### Work task
In the entries below, count every line with the word "devNum". Return only the count.

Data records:
/-- An instruction that reads no register, buffer or tile word (R413). -/
def readsNoWord (i : Instr) : Bool :=
  match i with
  | .lui _ _ | .auipc _ _ | .j _ | .call _ | .csrr _ _ | .fence _ | .fenceSvLd | .fenceSvSt | .fenceSvAll | .brk | .trapret | .yield
  | .endWid | .gtsr _ | .cycr _ _ | .wbset _ | .wbadd _ | .lsflag _ _ | .lsgo _ | .lpart _ | .vacq | .vrel | .vmset _ _ | .matt _ | .mdet
  | .mzero _ | .cpynRst _ _ | .cpynRstall _ | .cdrain _ | .grun | .slwait | .trsgo | .trswait => true
  | _ => false

/-- The word that a hart is about to issue consumes a register or buffer word at an element: of the group at VSTART, where it stops at
groups, of those it runs, where it is another vector instruction, else element 0 (R413; DESIGN CHOICE, log entry 17). -/
def consumesAt (s : State) (slot elem : Nat) : Bool :=
  let h := tget {} s.dev.harts slot
  decide (h.st = .ready) && (match (wordAt s slot).bind decodeWord with
    | none => false
    | some i =>
      !(readsNoWord i) &&
      if isVector i && decide (majorOf i ≠ 0x30) then
        h.lanes.isSome && decide (h.vstart.toNat ≤ elem) && decide (elem < h.vl.toNat)
          && (!(groupStops i) || decide (elem / lanesOf h = h.vstart.toNat / lanesOf h))
      else decide (elem = 0))

/-- A line poisoned. A hart that holds a retired store to it writes it in part, a machine check at that hart, and the store is not
performed (R167, R413; DESIGN CHOICE, log entry 17). -/
def poisonLine (k : Bench) (line : Nat) : Bench :=
  let touches (b : BufStore) : Bool := decide (b.pa / 64 ≤ line) && decide (line ≤ (b.pa + b.bytes.length - 1) / 64)
  let k1 := { k with dev := { k.dev with poison := line :: k.dev.poison } }
  (k.dev.harts.filter fun e => e.2.sbuf.any touches).foldl
    (fun k e =>
      let h := hartAt k e.1
      let k2 := setHartAt k e.1 { h with sbuf := h.sbuf.filter fun b => !(touches b) }
      if h.st = .stopped then k2 else takeTrap k2 e.1 { cause := .mcheck, pc := h.pc }) k1

/-- A member of the pass in a quad's array taken out of it, and the pass ended where none is left. -/
def dropMember (k : Bench) (quad m : Nat) (p : Pass) : Bench :=
  let rest := p.members.eraseIdx m
  if rest = [] then returnCurrent (setQuadAt k quad { quadAt k quad with pass := none }) (.array quad)
  else setQuadAt k quad { quadAt k quad with pass := some { p with members := rest } }

/-- A machine check at the instruction of a matrix entry, by the array of its quad, with the fail-bind action (R412, R413). -/
def entryMcheck (k : Bench) (core : Nat) (e : MEntry) : Bench :=
  let r := engineRecord k (unitSrc (dieOfCore core) 9 (core / 4 % 64)) .mcheck e.pc e.wid e.bind none none 0
  sendRecord k (dieOfCore core) e.lid r

/-- A machine check at a member of a running pass, which ends without its result. -/
def memberMcheck (k : Bench) (quad m : Nat) : Bench :=
  match (quadAt k quad).pass with
  | none => k
  | some p =>
    match p.members[m]? with
    | some (core, e) => if p.gathering then k else entryMcheck (dropMember k quad m p) core e
    | none => k

/-- A member of the pass that runs in a quad's array. -/
def passMember (k : Bench) (quad m : Nat) : Bool := match (quadAt k quad).pass with
  | some p => !p.gathering && decide (m < p.members.length)
  | none => false

/-- TIMING.ERROR.REPLAY: an element group of a hart's lanes, or a chunk sum of a member in an array, flagged `again` times in
succession. Each failed attempt leaves nothing; the eighth flag is a machine check at the instruction and the lowest element (R411,
R412). (DESIGN CHOICE, log entry 16.) -/
def execTimingErrorReplay (site : TimingSite) (index again : Nat) (s : State) : Host.Outcome State Fault Refusal :=
  match site with
  | .lanes slot =>
    performOn s (clusterOfSlot slot) (modify fun k =>
      let h := hartAt k slot
      if slot < 8192 ∧ laneFlag s slot index then
        let k1 := countReplays k (clusterOfSlot slot) (min again 7)
        if 8 ≤ again then takeTrap k1 slot { cause := .mcheck, pc := h.pc, elem := groupBase h index } else k1
      else k)
  | .array quad =>
    performOn s (clusterOfQuad quad) (modify fun k =>
      if passMember k quad index then
        let k1 := countReplays k (clusterOfQuad quad) (min again 7)
        if 8 ≤ again then memberMcheck k1 quad index else k1
      else k)

/-! ## Error-correcting codes (R413) -/

/-- A source's last SOFT_ERROR record is less than 1 ms old. -/
def softRecent (k : Bench) (src : BitVec 16) : Bool := match tfind k.dev.softAt src.toNat with
  | some t => decide (gtsNow k < t + 1000000)
  | none => false

/-- ECC.CORRECTED. (DESIGN CHOICE, log entry 17.) -/
def execEccCorrected (src die : Nat) (page : Option Nat) (s : State) : Host.Outcome State Fault Refusal :=
  perform s (modify fun k =>
    if die < 4 then
      let k1 := bumpCReg k (.eccCnt die) 1 32
      let sn := BitVec.ofNat 16 src
      if softRecent k sn then k1
      else
        let k2 := { k1 with dev := { k1.dev with softAt := tset k1.dev.softAt sn.toNat (gtsNow k1) } }
        logRecord k2 { gts := stampFor k sn, src := sn, dev := BitVec.ofNat 12 (creg k .devNum), cause := .softError,
                       pcnt := page.toList.length, pages := page.toList, action := 3 }
    else k)

/-- A device machine check: every bind fails, and the device is FAILED with code 0x08 until it is reset (R413, R445). -/
def deviceMcheck (k : Bench) : Bench :=
  let r : FaultRecord :=
    { gts := stampFor k (bureauSrc (lowestDie k.dev)), src := bureauSrc (lowestDie k.dev), dev := BitVec.ofNat 12 (creg k .devNum),
      cause := .mcheck, action := 1 }
  let k1 := (k.dev.launches.map Prod.fst).foldl failLaunch (logRecord k r)
  let v := creg k1 .dstat
  setCReg k1 .dstat (v - v % 16 + 7 - v / 2 ^ 16 % 256 * 2 ^ 16 + 8 * 2 ^ 16)

/-- ECC.UNCORRECTABLE: a line is poisoned; a word of a register file, typed buffer, tile or accumulator is a machine check at the
instruction that consumes it, which issued the entry or command (R413). (DESIGN CHOICE, log entry 17.) -/
def execEccUncorrectable (site : EccSite) (s : State) : Host.Outcome State Fault Refusal :=
  perform s (modify fun k =>
    match site with
    | .line pa =>
      if isHbm k pa ∧ k.dev.poison.contains (pa / 64) = false then
        poisonLine k (pa / 64)
      else k
    | .consumed slot elem =>
      let h := hartAt k slot
      if slot < 8192 ∧ consumesAt s slot elem ∧ inRelock k slot = false then
        takeTrap k slot { cause := .mcheck, pc := h.pc, elem := elem % 65536 }
      else k
    | .array quad m => if passMember k quad m then memberMcheck k quad m else k
    | .entry core =>
      let c := coreAt k core
      match c.mq with
      | e :: t => if isMacro e then k else entryMcheck (setCoreAt k core { c with mq := t }) core e
      | [] => k
    | .command core ch =>
      match (chanAt k core ch).queue with
      | c :: _ => if c.running then copyStopped k core ch c .mcheck none 0 else k
      | [] => k
    | .control => deviceMcheck k)

/-- DIE.LINK.RETRY.FAIL: in-package link retry has failed for 1 ms (R413). -/
def execDieLinkRetryFail (die : Nat) (s : State) : Host.Outcome State Fault Refusal :=
  perform s (modify fun k => if die < 4 then deviceMcheck k else k)

/-! ## DCTL (R415) -/

/-- A hart stopped where pre-emption would stop it (R415): in the middle of a remote access, at the next element group or at the end of
the instruction; in a relock, at the first cycle after it (R427). In a speculative span the stop is held. -/
def stopByDebug (k : Bench) (slot : Nat) : Bench :=
  let h := hartAt k slot
  match h.st, h.wait with
  | .sleep, .parking _ => k
  | .ready, _ | .laneWait, _ | .sleep, _ =>
    if (midInstruction h && h.span.isNone) || inRelock k slot then setHartAt k slot { h with stopAsked := true }
    else debugStop (returnCurrent (setHartAt k slot { h with stopAsked := false }) (.burst slot)) slot 1 h.vstart.toNat 0
  | _, _ => k

/-- A stop that has been ordered takes effect, once the hart stands where it can (R415). -/
def stopOrdered (slot : Nat) (s : State) : Host.Outcome State Fault Refusal :=
  performAt s slot (modify fun k => if (hartAt k slot).stopAsked then stopByDebug k slot else k)

/-- DCTL.STOP. -/
def execDctlStop (die : Nat) (s : State) : Host.Outcome State Fault Refusal :=
  perform s (modify fun k => if die < 4 then stopByDebug k (selected k die) else k)

/-- A hart that debug has stopped goes on at its PC and VSTART. -/
def resumeByDebug (k : Bench) (slot : Nat) (stepping : Bool) : Bench :=
  let h := hartAt k slot
  if h.st = .stopped ∧ h.wait = .debug then
    setHartAt k slot { h with st := .ready, wait := .none, debugHeld := false, passBp := true, stepping := stepping, dst := {} }
  else k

### Task output
2